Why heat pumps aren’t the answer to space heat yet
I talk to people who are convinced that the future of heating and cooling is heat pumps. If you have a passive house and you heat and cool with an on-site PV-powered heat pump, you are living this ideal future. However if you increase the electric load by installing a heat pump or by replacing natural gas heating with a heat pump, that decision doesn’t take us forward into a renewable-energy future, in my opinion. I believe that you can install a heat pump and achieve a coefficient of performance (COP) of 3 or slightly more. (A COP of 3 means that the heap pump delivers 3 units of heat for every unit of electricity.) However, I also believe that the average COP for existing heat pumps is much less than 3 because of poor installation, optimistic ratings, low airflow, unnecessary resistance heating, dirty coils, performance penalties for extreme temperatures, and human error because of the heat pump’s complexity.
If you’re using electricity from the grid to power your heat pump, you’re likely using dirty inefficient electricity. Greening our electricity generation system would be a step in the right direction, but greening the grid still wouldn’t give heat pumps an environmental advantage over fossil-fuel home heating with today’s technology. Greening the grid would require a radical change in American energy policy: Generating electricity with combined heat and power (CHP) and using more renewable fuels like wood chips and wood pellets. A big commitment to CHP doesn’t seem to be anywhere on the horizon for the US because citizens don’t want a power plant near them. I believe that our first energy and environmental priority is to reduce electrical load, or at least to take all necessary steps not to increase it.

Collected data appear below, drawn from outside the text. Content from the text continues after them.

-- ==== Sys2Proof/Tests/Slice0.lean ====
section
/-! SUPPORT. Tests: ill-formed terms refused, command words written out bit by bit, one step on small states with the
expected values of `spec/95_test_vectors.md`, and a witness for the hypotheses of every statement that has some. -/

namespace Sys2Proof.Tests

open Sys2Proof Sys2Proof.Machine

/-! ## Helpers -/

/-- The reset state with `bs` as the input of the next command. -/
def loaded (bs : List Byte) : State :=
  { State.reset with ibuf := Memory.writeRun [] 0 bs, ilen := BitVec.ofNat 8 bs.length }

/-- The state with one transaction pending. -/
def issue (tx : HostTx) (s : State) : State := { s with pending := [tx] }

/-- The next state of an outcome; reset where there is none. -/
def nextOf : Host.Outcome State Fault Refusal → State
  | .next s => s
  | .fault _ => State.reset
  | .refused _ => State.reset

theorem issue_pending (tx : HostTx) (s : State) : (issue tx s).pending = tx :: [] := rfl

theorem issue_addressHeld (tx : HostTx) (s : State) (h : AddressHeld s) : AddressHeld (issue tx s) := h

theorem issue_outputSpecified (tx : HostTx) (s : State) (h : OutputSpecified s) : OutputSpecified (issue tx s) := h

/-- Whether an outcome is a next state. -/
def isNext : Host.Outcome State Fault Refusal → Bool
  | .next _ => true
  | .fault _ => false
  | .refused _ => false

theorem next_of_isNext (o : Host.Outcome State Fault Refusal) (h : isNext o = true) : o = .next (nextOf o) := by
  cases o with
  | next s => rfl
  | fault r => cases h
  | refused r => cases h

/-- The state after one step of a transaction. -/
def after (tx : HostTx) (s : State) : State := nextOf (step (issue tx s))

/-- RESULT, ERROFF and ERRBYTE after a command. -/
def outcomeOf (i : Instr) (bs : List Byte) : BitVec 4 × Half × Byte :=
  let t := nextOf (exec i (loaded bs))
  (t.result, t.erroff, t.errbyte)

/-- The output sequence after a command. -/
def outputOf (i : Instr) (bs : List Byte) : Option (List Byte) :=
  let t := nextOf (exec i (loaded bs))
  t.obuf.readRun 0 t.olen.toNat

/-- The text 123456789 (K11, H1). -/
def digits : List Byte := [0x31, 0x32, 0x33, 0x34, 0x35, 0x36, 0x37, 0x38, 0x39]

/-- The address of source vector S12. -/
def source : List Byte :=
  [0x6E, 0x64, 0x61, 0x64, 0x70, 0x72, 0x78, 0x37, 0x36, 0x34, 0x63, 0x69, 0x69, 0x67, 0x74, 0x69, 0x38, 0x64,
   0x38, 0x77, 0x68, 0x74, 0x77, 0x32, 0x6B, 0x63, 0x74, 0x37, 0x33, 0x33, 0x72, 0x38, 0x35, 0x71, 0x76, 0x6A,
   0x75, 0x6B, 0x68, 0x71, 0x68, 0x6B, 0x65, 0x33, 0x64, 0x6B, 0x61, 0x34]

/-- The same in upper case (A2, P5). -/
def sourceUpper : List Byte :=
  [0x4E, 0x44, 0x41, 0x44, 0x50, 0x52, 0x58, 0x37, 0x36, 0x34, 0x43, 0x49, 0x49, 0x47, 0x54, 0x49, 0x38, 0x44,
   0x38, 0x57, 0x48, 0x54, 0x57, 0x32, 0x4B, 0x43, 0x54, 0x37, 0x33, 0x33, 0x52, 0x38, 0x35, 0x51, 0x56, 0x4A,
   0x55, 0x4B, 0x48, 0x51, 0x48, 0x4B, 0x45, 0x33, 0x44, 0x4B, 0x41, 0x34]

/-- The padded candidate of `42_address.md` R190. -/
def padded : List Byte :=
  [0x6E, 0x64, 0x61, 0x61, 0x67, 0x62, 0x61, 0x66, 0x61, 0x32, 0x64, 0x73, 0x73, 0x63, 0x69, 0x6B, 0x62, 0x6E,
   0x67, 0x61, 0x34, 0x64, 0x73, 0x72, 0x63, 0x61, 0x69, 0x74, 0x65, 0x65, 0x32, 0x77, 0x63, 0x77, 0x6D, 0x62,
   0x71, 0x67, 0x61, 0x33, 0x64, 0x69, 0x70, 0x32, 0x67, 0x62, 0x61, 0x3D]

/-- The state after CONSTRUCT of S12: an address is held. -/
def held : State := after (.writeReg 0 0x0006) (loaded source)

/-! ## WellFormed: each check refuses an ill-formed term -/

theorem test_wf_refuses_reserved_bit :
    ({ rsv := 1, cs := 0, op := 1 } : CommandFields).reservedClear = false ∧
    ({ rsv := 1, cs := 0, op := 1 } : CommandFields).wellFormed = false := by decide

theorem test_wf_refuses_undefined_operation :
    ({ rsv := 0, cs := 0, op := 0 } : CommandFields).operationDefined = false ∧
    ({ rsv := 0, cs := 0, op := 7 } : CommandFields).operationDefined = false ∧
    ({ rsv := 0, cs := 0, op := 7 } : CommandFields).wellFormed = false := by decide

theorem test_wf_refuses_codec_select :
    ({ rsv := 0, cs := 1, op := 1 } : CommandFields).codecSelectAllowed = false ∧
    ({ rsv := 0, cs := 1, op := 6 } : CommandFields).wellFormed = false := by decide

theorem test_wf_refuses_alphabet_of_31 :
    alphabetLengthOk ((alphabet .std).take 31) = false ∧
    alphabetWellFormed pad ((alphabet .std).take 31) = false := by decide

Nuclear isn’t an option for greening the grid
The cost of nuclear power is born by both the taxpayers and the ratepayers. Like coal and gas electrical generation, nuclear power releases process heat into the atmosphere rather than using the excess heat to heat buildings.
The tab for federal nuclear subsidies is around 25 cents per kWh. If we ended nuclear subsides, all the costs of nuclear power which is 19% of total US electrical generation, shifts to the ratepayer. Nuclear plants would close and the price of all electricity would rise dramatically. Conservation and renewable energy could fill the electricity gap, if we transferred the nuclear subsidies to temporary conservation-and-renewable-energy incentives.

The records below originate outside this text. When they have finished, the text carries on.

-- ==== Sys2Proof/Laws/Pseudo.lean ====
section
/-!
SUPPORT. What a run of commands can do at its next command (spec 70_reset R185).
-/

namespace Sys2Proof.Machine

/-- A busy engine takes no command: the run has not ended. -/
theorem runCommands_busy {s : State} (hb : s.busy ≠ .idle) (prog : List Instr) :
    runCommands prog s = .unended s prog := by
  cases prog <;> simp [runCommands, hb]

theorem runCommands_nil {s : State} (hb : s.busy = .idle) : runCommands [] s = .ended s := by
  simp [runCommands, hb]

/-- An idle engine runs the next command, and the others from the state it leaves. -/
theorem runCommands_cons {s : State} (hb : s.busy = .idle) (i : Instr) (rest : List Instr) :
    runCommands (i :: rest) s = match exec i s with
      | .next t => runCommands rest t
      | .fault f => .fault f
      | .refused f => .refused f := by
  cases he : exec i s <;> simp [runCommands, hb, he]

/-- A run that has ended began on an idle engine. -/
theorem idle_of_runCommands_ended {prog : List Instr} {s t : State} (h : runCommands prog s = .ended t) :
    s.busy = .idle := by
  by_contra hb
  rw [runCommands_busy hb] at h; cases h

/-- The first command of a run that has ended. -/
theorem runCommands_cons_ended {i : Instr} {rest : List Instr} {s u : State}
    (h : runCommands (i :: rest) s = .ended u) : ∃ t, exec i s = .next t ∧ runCommands rest t = .ended u := by
  rw [runCommands_cons (idle_of_runCommands_ended h)] at h
  cases he : exec i s with
  | next t => rw [he] at h; exact ⟨t, rfl, h⟩
  | fault f => rw [he] at h; cases h
  | refused f => rw [he] at h; cases h

end Sys2Proof.Machine
end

Natural Gas: Think about it.
Burning gas and renewable fuels like wood for heating buildings can be a transition energy strategy between nuclear and coal and the clean renewables of conservation and solar energy. At least we can use 60% to 95 % of the energy burning fuels onsite.

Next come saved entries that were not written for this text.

-- ==== Sys2Proof/Tests/Slice0.lean ====
section
/-!
SUPPORT. Small tests, and for each statement with hypotheses a state that meets them. Expected values are those
of spec 95_test_vectors and of the rules' worked examples.
-/

namespace Sys2Proof.Tests

-- One theorem at a time: elaborated side by side each would hold a thread with its stack.
set_option Elab.async false

open Sys2Proof.Machine Sys2Proof.Claims

/-- BCDEFGHIJKLMNOPQRSTUVWXYZA (95_test_vectors part 0). -/
def kInc : List Byte :=
  [0x42, 0x43, 0x44, 0x45, 0x46, 0x47, 0x48, 0x49, 0x4A, 0x4B, 0x4C, 0x4D, 0x4E, 0x4F, 0x50, 0x51, 0x52, 0x53, 0x54, 0x55, 0x56, 0x57, 0x58, 0x59, 0x5A, 0x41]

/-- BADCFEHGJILKNMPORQTSVUXWZY (95_test_vectors part 0). -/
def kX1 : List Byte :=
  [0x42, 0x41, 0x44, 0x43, 0x46, 0x45, 0x48, 0x47, 0x4A, 0x49, 0x4C, 0x4B, 0x4E, 0x4D, 0x50, 0x4F, 0x52, 0x51, 0x54, 0x53, 0x56, 0x55, 0x58, 0x57, 0x5A, 0x59]

/-- ZYXWVUTSRQPONMLKJIHGFEDCBA (95_test_vectors part 0). -/
def kRev : List Byte :=
  [0x5A, 0x59, 0x58, 0x57, 0x56, 0x55, 0x54, 0x53, 0x52, 0x51, 0x50, 0x4F, 0x4E, 0x4D, 0x4C, 0x4B, 0x4A, 0x49, 0x48, 0x47, 0x46, 0x45, 0x44, 0x43, 0x42, 0x41]

/-- EKMFLGDQVZNTOWYHXUSPAIBRCJ (95_test_vectors part 0). -/
def kA : List Byte :=
  [0x45, 0x4B, 0x4D, 0x46, 0x4C, 0x47, 0x44, 0x51, 0x56, 0x5A, 0x4E, 0x54, 0x4F, 0x57, 0x59, 0x48, 0x58, 0x55, 0x53, 0x50, 0x41, 0x49, 0x42, 0x52, 0x43, 0x4A]

/-- AJDKSIRUXBLHWTMCQGZNPYFVOE (95_test_vectors part 0). -/
def kB : List Byte :=
  [0x41, 0x4A, 0x44, 0x4B, 0x53, 0x49, 0x52, 0x55, 0x58, 0x42, 0x4C, 0x48, 0x57, 0x54, 0x4D, 0x43, 0x51, 0x47, 0x5A, 0x4E, 0x50, 0x59, 0x46, 0x56, 0x4F, 0x45]

/-- BDFHJLCPRTXVZNYEIWGAKMUSQO (95_test_vectors part 0). -/
def kC : List Byte :=
  [0x42, 0x44, 0x46, 0x48, 0x4A, 0x4C, 0x43, 0x50, 0x52, 0x54, 0x58, 0x56, 0x5A, 0x4E, 0x59, 0x45, 0x49, 0x57, 0x47, 0x41, 0x4B, 0x4D, 0x55, 0x53, 0x51, 0x4F]

/-- YRUHQSLDPXNGOKMIEBFZCWVJAT (95_test_vectors part 0). -/
def kR : List Byte :=
  [0x59, 0x52, 0x55, 0x48, 0x51, 0x53, 0x4C, 0x44, 0x50, 0x58, 0x4E, 0x47, 0x4F, 0x4B, 0x4D, 0x49, 0x45, 0x42, 0x46, 0x5A, 0x43, 0x57, 0x56, 0x4A, 0x41, 0x54]

/-- An engine of `n` rotors after reset, `PRESET` none. -/
def blank (n : Nat) : State := State.resetFor { nRotors := n, preset := none }

/-- An engine after reset with the keys given. -/
def loaded (ks : List (List Byte)) (refl : List Byte) : State :=
  State.resetFor { nRotors := ks.length, preset := some { rotorKeys := ks, reflKey := refl } }

/-- `s` with the shifts given, rotor 0 first. -/
def withShifts (s : State) (v : List Index) : State := s.withRotors (List.zipWith Rotor.withShift s.rotors v)

/-- A Boolean of the next state; false where there is none. -/
def holds (o : Host.Outcome State Fault Refusal) (P : State → Bool) : Bool :=
  match o with
  | .next t => P t
  | _ => false

theorem exists_of_holds {o : Host.Outcome State Fault Refusal} {P : State → Bool} (h : holds o P = true) :
    ∃ t, o = .next t ∧ P t = true := by
  unfold holds at h
  split at h
  · exact ⟨_, rfl, h⟩
  · cases h

/-- The run is over. -/
def isEnded : RunResult → Bool
  | .ended _ => true
  | _ => false

theorem exists_of_ended {o : RunResult} (h : isEnded o = true) : ∃ t, o = .ended t := by
  unfold isEnded at h
  split at h
  · exact ⟨_, rfl⟩
  · cases h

However, if we build more gas-fired power plants, without using the low temperature heat on-site at the power plant, we waste at least 60% of the potential energy in the natural gas. Generating electricity with natural gas without using CHP is something that we should definitely avoid.
We should actually save the gas for as a transitional motor fuel and fertilizer feedstock. The synthetic fertilizer, derived from natural gas and other minerals, allows at least 5 billion people to continue living here on earth.
We should follow Denmark
The Danes banned electricity use for space and water heating in 1988 to stop electric load growth. This was a good first step for Denmark, a country likely to become the first to depend primarily on renewable energy. The Danes have communities and an island that are already powered exclusively by renewable energy.
The Danes are serious about becoming a renewable-energy society. Here is their strategy. First, stop electric load growth by discouraging heating with electricity. Next generate electricity with CHP, renewable fuels, and solar energy. Finally, ban fossil-fuel building heating in favor of renewable-powered district heat and on-site renewable energy.
A Danish law banning fossil-fuel heating of buildings takes effect this year 2014. Good job, Denmark!
John- your first picture concerns me; it almost looks like some sort of representation of a ground source heat pump. I’m afraid I’ve seen too many of these installations that barely get to a seasonal average COP of 2. (Of course the installed cost of typically over $5k/ton makes it even more of a pity.)
Great article.
Bob – Thanks for giving me the opportunity to say that I’m being optimistic about both the COP and the technical challenges of heat pumps in general. I believe that your COP estimate is closer to reality than mine.